C’è sempre un prezzo da pagare.
Anche se stai attenta. Anche se pensi di avere giocato bene le tue carte. Anche se sei diventata un’altra. Perché ciò che ti rende più forte nello stesso tempo ti rende più debole, vulnerabile, dipendente. Non puoi più farne a meno.
Vale per l’amore, il denaro, il potere. Ti servi di qualcosa, ma intanto quel qualcosa si serve di te. Specie se dietro ci sono altri. Perché niente è mai a buon mercato. Soldi, sesso o sangue... un prezzo c’è sempre.
Ho avuto molto e perso molto, da meno di un anno a questa parte. Ho già pagato a sufficienza. Oggi deve toccare a qualcun altro. Lo sto aspettando, so che è in arrivo. Sono pronta ad accoglierlo. Ho un’arma e ho imparato a usarla. Vedremo come andrà a finire.
Tutto gira intorno a una cosa sola.
Si chiama LUV.
E all’inizio pensavo che fosse solo un mucchio di pelo sporco e maleodorante.
Splendida metafora, per una scrittrice.
1
«Guarda, Lorien.» Mi portai la mano agli occhiali da sole, su cui brillava il celebre logo di una casa di moda francese. Stavo cercando di spiegare alla mia amica cosa volesse dire fare la scrittrice. Eravamo sedute a un tavolino qualunque del solito bar nella piazzetta sotto casa, davanti ai resti del terzo caffè, che mi auguravo mi venisse offerto.
Le regole erano chiare: chiunque intendesse parlarmi avrebbe dovuto raggiungere i pressi della mia abitazione, presentarsi verso metà mattina e attendere per un tempo indefinito e indefinibile che decidessi di mettere piede giù dal letto. Le colazioni con le amiche erano un buon escamotage, seppure non infallibile, per indurmi a puntare la sveglia e trovare poi la forza di volontà di alzarmi senza girarmi dall’altro lato e continuare a dormire. A volte preferivo restare sospesa negli ultimi frammenti di un sogno, per non essere obbligata a tornare nel grigiore della realtà.

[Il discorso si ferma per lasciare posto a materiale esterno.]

-- ==== Sys2Proof/Laws/DoesOps.lean ====
section
/-!
SUPPORT. What each operation can do: which parts of the state it can change, and that memory keeps its form and the stores their capacities: Ops, Groups, Lanes, Quoin.
-/
namespace Sys2Proof.Machine
set_option Elab.async false

theorem Zone.same_refl (s : State) (z : Zone) : z.same s s := by cases z <;> first | rfl | exact ⟨rfl, rfl⟩

theorem Zone.same_trans {s t u : State} {z : Zone} (h : z.same s t) (k : z.same t u) : z.same s u := by
  cases z <;> first | exact Eq.trans k h | exact ⟨k.1.trans h.1, k.2.trans h.2⟩

/-- Going from `s` to `t` nothing changes outside the named parts, memory keeps its canonical form, the sparse tables keep their order, and no store
outgrows its capacity. -/
structure Does (zs : List Zone) (s t : State) : Prop where
  only : Only zs s t
  mem : MemoryWf s → MemoryWf t
  caps : Capacities s → Capacities t
  tables : TablesRise s → TablesRise t

theorem Does.refl (L : List Zone) (s : State) : Does L s s := ⟨⟨fun z _ => z.same_refl s⟩, id, id, id⟩

theorem Only.widen {L M : List Zone} {s t : State} (k : Only M s t) (hs : (M.all fun z => L.contains z) = true) : Only L s t := by
  refine ⟨fun z hz => k.same z fun hm => hz ?_⟩
  have := List.all_eq_true.1 hs z hm
  simpa using this

theorem Only.trans {L : List Zone} {s t u : State} (h : Only L s t) (k : Only L t u) : Only L s u :=
  ⟨fun z hz => Zone.same_trans (h.same z hz) (k.same z hz)⟩

theorem Does.step {L M : List Zone} {s x u : State} (k : Does M x u) (hs : (M.all fun z => L.contains z) = true) (h : Does L s x) : Does L s u :=
  ⟨h.only.trans (k.only.widen hs), fun m => k.mem (h.mem m), fun c => k.caps (h.caps c), fun r => k.tables (h.tables r)⟩

theorem Does.upd {L : List Zone} {s x u : State} (k : ∀ z, z ∉ L → z.same x u) (hm : MemoryWf x → MemoryWf u) (hc : Capacities x → Capacities u)
    (hr : TablesRise x → TablesRise u) (h : Does L s x) : Does L s u :=
  ⟨h.only.trans ⟨k⟩, fun m => hm (h.mem m), fun c => hc (h.caps c), fun r => hr (h.tables r)⟩

theorem Does.ite {L : List Zone} {c : Prop} {_ : Decidable c} {s a b : State} (ha : Does L s a) (hb : Does L s b) : Does L s (if c then a else b) := by
  split <;> assumption

theorem Zone.contains_of {L : List Zone} {z : Zone} (hz : L.contains z = true) : z ∈ L := by simpa using hz

/-- Nothing of memory changes. -/
theorem MemoryWf.keep {s t : State} (h : t.hbm = s.hbm) (k : t.sram = s.sram) (m : MemoryWf s) : MemoryWf t := ⟨h ▸ m.bytes, h ▸ m.written, k ▸ m.sram⟩

theorem Does.put_pending {L : List Zone} {s x : State} {v} (hz0 : L.contains .pending = true)
    (h : Does L s x) : Does L s { x with pending := v } :=
  Does.upd (x := x) (fun z hz => by cases z <;> first | rfl | exact ⟨rfl, rfl⟩ | exact absurd (Zone.contains_of hz0) hz) (fun m => ⟨m.bytes, m.written, m.sram⟩)
    (fun c => ⟨c.log, c.txq, c.restore, c.queue, c.failed, c.retired⟩)
    (fun r => ⟨r.cb, r.regs, r.srcs, r.port0, r.port1, r.domains, r.lanes, r.downlinks, r.partners, r.groups, r.engines, r.ring, r.rewritten, r.badMarks, r.mem, r.streams, r.uplinks, r.uplGroups, r.retLanes, r.lntGroups, r.boxes, r.gau, r.slots⟩) h

theorem Does.put_btr {L : List Zone} {s x : State} {v} (hz0 : L.contains .btr = true) (hr : Rises x.btr.cb → Rises v.cb)
    (h : Does L s x) : Does L s { x with btr := v } :=
  Does.upd (x := x) (fun z hz => by cases z <;> first | rfl | exact ⟨rfl, rfl⟩ | exact absurd (Zone.contains_of hz0) hz) (fun m => ⟨m.bytes, m.written, m.sram⟩)
    (fun c => ⟨c.log, c.txq, c.restore, c.queue, c.failed, c.retired⟩)
    (fun r => ⟨hr r.cb, r.regs, r.srcs, r.port0, r.port1, r.domains, r.lanes, r.downlinks, r.partners, r.groups, r.engines, r.ring, r.rewritten, r.badMarks, r.mem, r.streams, r.uplinks, r.uplGroups, r.retLanes, r.lntGroups, r.boxes, r.gau, r.slots⟩) h

theorem Does.put_regs {L : List Zone} {s x : State} {v} (hz0 : L.contains .regs = true) (hr : Rises x.regs → Rises v)
    (h : Does L s x) : Does L s { x with regs := v } :=
  Does.upd (x := x) (fun z hz => by cases z <;> first | rfl | exact ⟨rfl, rfl⟩ | exact absurd (Zone.contains_of hz0) hz) (fun m => ⟨m.bytes, m.written, m.sram⟩)
    (fun c => ⟨c.log, c.txq, c.restore, c.queue, c.failed, c.retired⟩)
    (fun r => ⟨r.cb, hr r.regs, r.srcs, r.port0, r.port1, r.domains, r.lanes, r.downlinks, r.partners, r.groups, r.engines, r.ring, r.rewritten, r.badMarks, r.mem, r.streams, r.uplinks, r.uplGroups, r.retLanes, r.lntGroups, r.boxes, r.gau, r.slots⟩) h

theorem Does.put_flt {L : List Zone} {s x : State} {v} (hz0 : L.contains .flt = true) (hv : x.flt.log.length ≤ 1024 → v.log.length ≤ 1024) (hr : Rises x.flt.srcs → Rises v.srcs)
    (h : Does L s x) : Does L s { x with flt := v } :=
  Does.upd (x := x) (fun z hz => by cases z <;> first | rfl | exact ⟨rfl, rfl⟩ | exact absurd (Zone.contains_of hz0) hz) (fun m => ⟨m.bytes, m.written, m.sram⟩)
    (fun c => ⟨hv c.log, c.txq, c.restore, c.queue, c.failed, c.retired⟩)
    (fun r => ⟨r.cb, r.regs, hr r.srcs, r.port0, r.port1, r.domains, r.lanes, r.downlinks, r.partners, r.groups, r.engines, r.ring, r.rewritten, r.badMarks, r.mem, r.streams, r.uplinks, r.uplGroups, r.retLanes, r.lntGroups, r.boxes, r.gau, r.slots⟩) h

theorem Does.put_port0 {L : List Zone} {s x : State} {v} (hz0 : L.contains .port0 = true) (hr : x.port0.TablesRise → v.TablesRise)
    (h : Does L s x) : Does L s { x with port0 := v } :=
  Does.upd (x := x) (fun z hz => by cases z <;> first | rfl | exact ⟨rfl, rfl⟩ | exact absurd (Zone.contains_of hz0) hz) (fun m => ⟨m.bytes, m.written, m.sram⟩)
    (fun c => ⟨c.log, c.txq, c.restore, c.queue, c.failed, c.retired⟩)
    (fun r => ⟨r.cb, r.regs, r.srcs, hr r.port0, r.port1, r.domains, r.lanes, r.downlinks, r.partners, r.groups, r.engines, r.ring, r.rewritten, r.badMarks, r.mem, r.streams, r.uplinks, r.uplGroups, r.retLanes, r.lntGroups, r.boxes, r.gau, r.slots⟩) h

theorem Does.put_port1 {L : List Zone} {s x : State} {v} (hz0 : L.contains .port1 = true) (hr : x.port1.TablesRise → v.TablesRise)
    (h : Does L s x) : Does L s { x with port1 := v } :=
  Does.upd (x := x) (fun z hz => by cases z <;> first | rfl | exact ⟨rfl, rfl⟩ | exact absurd (Zone.contains_of hz0) hz) (fun m => ⟨m.bytes, m.written, m.sram⟩)
    (fun c => ⟨c.log, c.txq, c.restore, c.queue, c.failed, c.retired⟩)
    (fun r => ⟨r.cb, r.regs, r.srcs, r.port0, hr r.port1, r.domains, r.lanes, r.downlinks, r.partners, r.groups, r.engines, r.ring, r.rewritten, r.badMarks, r.mem, r.streams, r.uplinks, r.uplGroups, r.retLanes, r.lntGroups, r.boxes, r.gau, r.slots⟩) h

theorem Does.put_quo {L : List Zone} {s x : State} {v} (hz0 : L.contains .quo = true) (hv : x.quo.txq.length ≤ 16 → v.txq.length ≤ 16)
    (h : Does L s x) : Does L s { x with quo := v } :=
  Does.upd (x := x) (fun z hz => by cases z <;> first | rfl | exact ⟨rfl, rfl⟩ | exact absurd (Zone.contains_of hz0) hz) (fun m => ⟨m.bytes, m.written, m.sram⟩)
    (fun c => ⟨c.log, hv c.txq, c.restore, c.queue, c.failed, c.retired⟩)
    (fun r => ⟨r.cb, r.regs, r.srcs, r.port0, r.port1, r.domains, r.lanes, r.downlinks, r.partners, r.groups, r.engines, r.ring, r.rewritten, r.badMarks, r.mem, r.streams, r.uplinks, r.uplGroups, r.retLanes, r.lntGroups, r.boxes, r.gau, r.slots⟩) h

theorem Does.put_pwr {L : List Zone} {s x : State} {v} (hz0 : L.contains .pwr = true) (hv : v.trip = x.pwr.trip ∧ v.inReset = x.pwr.inReset) (hr : Rises x.pwr.domains → Rises v.domains)
    (h : Does L s x) : Does L s { x with pwr := v } :=
  Does.upd (x := x) (fun z hz => by cases z <;> first | rfl | exact hv | exact absurd (Zone.contains_of hz0) hz) (fun m => ⟨m.bytes, m.written, m.sram⟩)
    (fun c => ⟨c.log, c.txq, c.restore, c.queue, c.failed, c.retired⟩)
    (fun r => ⟨r.cb, r.regs, r.srcs, r.port0, r.port1, hr r.domains, r.lanes, r.downlinks, r.partners, r.groups, r.engines, r.ring, r.rewritten, r.badMarks, r.mem, r.streams, r.uplinks, r.uplGroups, r.retLanes, r.lntGroups, r.boxes, r.gau, r.slots⟩) h

theorem Does.put_lanes {L : List Zone} {s x : State} {v} (hz0 : L.contains .lanes = true) (hr : Rises x.lanes → Rises v)
    (h : Does L s x) : Does L s { x with lanes := v } :=
  Does.upd (x := x) (fun z hz => by cases z <;> first | rfl | exact ⟨rfl, rfl⟩ | exact absurd (Zone.contains_of hz0) hz) (fun m => ⟨m.bytes, m.written, m.sram⟩)
    (fun c => ⟨c.log, c.txq, c.restore, c.queue, c.failed, c.retired⟩)
    (fun r => ⟨r.cb, r.regs, r.srcs, r.port0, r.port1, r.domains, hr r.lanes, r.downlinks, r.partners, r.groups, r.engines, r.ring, r.rewritten, r.badMarks, r.mem, r.streams, r.uplinks, r.uplGroups, r.retLanes, r.lntGroups, r.boxes, r.gau, r.slots⟩) h

theorem Does.put_downlinks {L : List Zone} {s x : State} {v} (hz0 : L.contains .downlinks = true) (hr : Rises x.downlinks → Rises v)
    (h : Does L s x) : Does L s { x with downlinks := v } :=
  Does.upd (x := x) (fun z hz => by cases z <;> first | rfl | exact ⟨rfl, rfl⟩ | exact absurd (Zone.contains_of hz0) hz) (fun m => ⟨m.bytes, m.written, m.sram⟩)
    (fun c => ⟨c.log, c.txq, c.restore, c.queue, c.failed, c.retired⟩)
    (fun r => ⟨r.cb, r.regs, r.srcs, r.port0, r.port1, r.domains, r.lanes, hr r.downlinks, r.partners, r.groups, r.engines, r.ring, r.rewritten, r.badMarks, r.mem, r.streams, r.uplinks, r.uplGroups, r.retLanes, r.lntGroups, r.boxes, r.gau, r.slots⟩) h

theorem Does.put_partners {L : List Zone} {s x : State} {v} (hz0 : L.contains .partners = true) (hr : Rises x.partners → Rises v)
    (h : Does L s x) : Does L s { x with partners := v } :=
  Does.upd (x := x) (fun z hz => by cases z <;> first | rfl | exact ⟨rfl, rfl⟩ | exact absurd (Zone.contains_of hz0) hz) (fun m => ⟨m.bytes, m.written, m.sram⟩)
    (fun c => ⟨c.log, c.txq, c.restore, c.queue, c.failed, c.retired⟩)
    (fun r => ⟨r.cb, r.regs, r.srcs, r.port0, r.port1, r.domains, r.lanes, r.downlinks, hr r.partners, r.groups, r.engines, r.ring, r.rewritten, r.badMarks, r.mem, r.streams, r.uplinks, r.uplGroups, r.retLanes, r.lntGroups, r.boxes, r.gau, r.slots⟩) h

theorem Does.put_bindPending {L : List Zone} {s x : State} {v} (hz0 : L.contains .bindPending = true)
    (h : Does L s x) : Does L s { x with bindPending := v } :=
  Does.upd (x := x) (fun z hz => by cases z <;> first | rfl | exact ⟨rfl, rfl⟩ | exact absurd (Zone.contains_of hz0) hz) (fun m => ⟨m.bytes, m.written, m.sram⟩)
    (fun c => ⟨c.log, c.txq, c.restore, c.queue, c.failed, c.retired⟩)
    (fun r => ⟨r.cb, r.regs, r.srcs, r.port0, r.port1, r.domains, r.lanes, r.downlinks, r.partners, r.groups, r.engines, r.ring, r.rewritten, r.badMarks, r.mem, r.streams, r.uplinks, r.uplGroups, r.retLanes, r.lntGroups, r.boxes, r.gau, r.slots⟩) h

theorem Does.put_groups {L : List Zone} {s x : State} {v} (hz0 : L.contains .groups = true) (hr : Rises x.groups → Rises v)
    (h : Does L s x) : Does L s { x with groups := v } :=
  Does.upd (x := x) (fun z hz => by cases z <;> first | rfl | exact ⟨rfl, rfl⟩ | exact absurd (Zone.contains_of hz0) hz) (fun m => ⟨m.bytes, m.written, m.sram⟩)
    (fun c => ⟨c.log, c.txq, c.restore, c.queue, c.failed, c.retired⟩)
    (fun r => ⟨r.cb, r.regs, r.srcs, r.port0, r.port1, r.domains, r.lanes, r.downlinks, r.partners, hr r.groups, r.engines, r.ring, r.rewritten, r.badMarks, r.mem, r.streams, r.uplinks, r.uplGroups, r.retLanes, r.lntGroups, r.boxes, r.gau, r.slots⟩) h

theorem Does.put_sram {L : List Zone} {s x : State} {v} (hz0 : L.contains .sram = true) (hv : smWf SramBlock.blank x.sram = true → smWf SramBlock.blank v = true)
    (h : Does L s x) : Does L s { x with sram := v } :=
  Does.upd (x := x) (fun z hz => by cases z <;> first | rfl | exact ⟨rfl, rfl⟩ | exact absurd (Zone.contains_of hz0) hz) (fun m => ⟨m.bytes, m.written, hv m.sram⟩)
    (fun c => ⟨c.log, c.txq, c.restore, c.queue, c.failed, c.retired⟩)
    (fun r => ⟨r.cb, r.regs, r.srcs, r.port0, r.port1, r.domains, r.lanes, r.downlinks, r.partners, r.groups, r.engines, r.ring, r.rewritten, r.badMarks, r.mem, r.streams, r.uplinks, r.uplGroups, r.retLanes, r.lntGroups, r.boxes, r.gau, r.slots⟩) h

theorem Does.put_ash {L : List Zone} {s x : State} {v} (hz0 : L.contains .ash = true) (hr : Rises x.ash.engines → Rises v.engines)
    (h : Does L s x) : Does L s { x with ash := v } :=
  Does.upd (x := x) (fun z hz => by cases z <;> first | rfl | exact ⟨rfl, rfl⟩ | exact absurd (Zone.contains_of hz0) hz) (fun m => ⟨m.bytes, m.written, m.sram⟩)
    (fun c => ⟨c.log, c.txq, c.restore, c.queue, c.failed, c.retired⟩)
    (fun r => ⟨r.cb, r.regs, r.srcs, r.port0, r.port1, r.domains, r.lanes, r.downlinks, r.partners, r.groups, hr r.engines, r.ring, r.rewritten, r.badMarks, r.mem, r.streams, r.uplinks, r.uplGroups, r.retLanes, r.lntGroups, r.boxes, r.gau, r.slots⟩) h

theorem Does.put_ring {L : List Zone} {s x : State} {v} (hz0 : L.contains .ring = true) (hr : x.ring.TablesRise → v.TablesRise)
    (h : Does L s x) : Does L s { x with ring := v } :=
  Does.upd (x := x) (fun z hz => by cases z <;> first | rfl | exact ⟨rfl, rfl⟩ | exact absurd (Zone.contains_of hz0) hz) (fun m => ⟨m.bytes, m.written, m.sram⟩)
    (fun c => ⟨c.log, c.txq, c.restore, c.queue, c.failed, c.retired⟩)
    (fun r => ⟨r.cb, r.regs, r.srcs, r.port0, r.port1, r.domains, r.lanes, r.downlinks, r.partners, r.groups, r.engines, hr r.ring, r.rewritten, r.badMarks, r.mem, r.streams, r.uplinks, r.uplGroups, r.retLanes, r.lntGroups, r.boxes, r.gau, r.slots⟩) h

theorem Does.put_qry {L : List Zone} {s x : State} {v} (hz0 : L.contains .qry = true) (hr : Rises x.qry.rewritten → Rises v.rewritten)
    (h : Does L s x) : Does L s { x with qry := v } :=
  Does.upd (x := x) (fun z hz => by cases z <;> first | rfl | exact ⟨rfl, rfl⟩ | exact absurd (Zone.contains_of hz0) hz) (fun m => ⟨m.bytes, m.written, m.sram⟩)
    (fun c => ⟨c.log, c.txq, c.restore, c.queue, c.failed, c.retired⟩)
    (fun r => ⟨r.cb, r.regs, r.srcs, r.port0, r.port1, r.domains, r.lanes, r.downlinks, r.partners, r.groups, r.engines, r.ring, hr r.rewritten, r.badMarks, r.mem, r.streams, r.uplinks, r.uplGroups, r.retLanes, r.lntGroups, r.boxes, r.gau, r.slots⟩) h

theorem Does.put_hbm {L : List Zone} {s x : State} {v} (hz0 : L.contains .hbm = true) (hb : Memory.wf x.hbm.bytes = true → Memory.wf v.bytes = true) (hw : smWf false x.hbm.written = true → smWf false v.written = true)
    (hn : x.hbm.retired.length ≤ 4096 → v.retired.length ≤ 4096) (hr : Rises x.hbm.badMarks → Rises v.badMarks)
    (h : Does L s x) : Does L s { x with hbm := v } :=
  Does.upd (x := x) (fun z hz => by cases z <;> first | rfl | exact ⟨rfl, rfl⟩ | exact absurd (Zone.contains_of hz0) hz) (fun m => ⟨hb m.bytes, hw m.written, m.sram⟩)
    (fun c => ⟨c.log, c.txq, c.restore, c.queue, c.failed, hn c.retired⟩)
    (fun r => ⟨r.cb, r.regs, r.srcs, r.port0, r.port1, r.domains, r.lanes, r.downlinks, r.partners, r.groups, r.engines, r.ring, r.rewritten, hr r.badMarks, r.mem, r.streams, r.uplinks, r.uplGroups, r.retLanes, r.lntGroups, r.boxes, r.gau, r.slots⟩) h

Avrei dovuto farmi scrivere pigra alla voce professione sulla carta d’identità. Invece ci avevo messo, con sommo orgoglio, scrittrice. Avevo segnato su ogni calendario il giorno della scadenza del documento, avevo fatto il conto alla rovescia e addirittura un brindisi quando l’impiegato del comune mi aveva sostituito il titolo di studentessa con quello di scrittrice. Fino a poco tempo prima nemmeno sapevo che si potesse mettere scrittrice anziché disoccupata. O parassita della società, come mi definiva ogni tanto mia madre.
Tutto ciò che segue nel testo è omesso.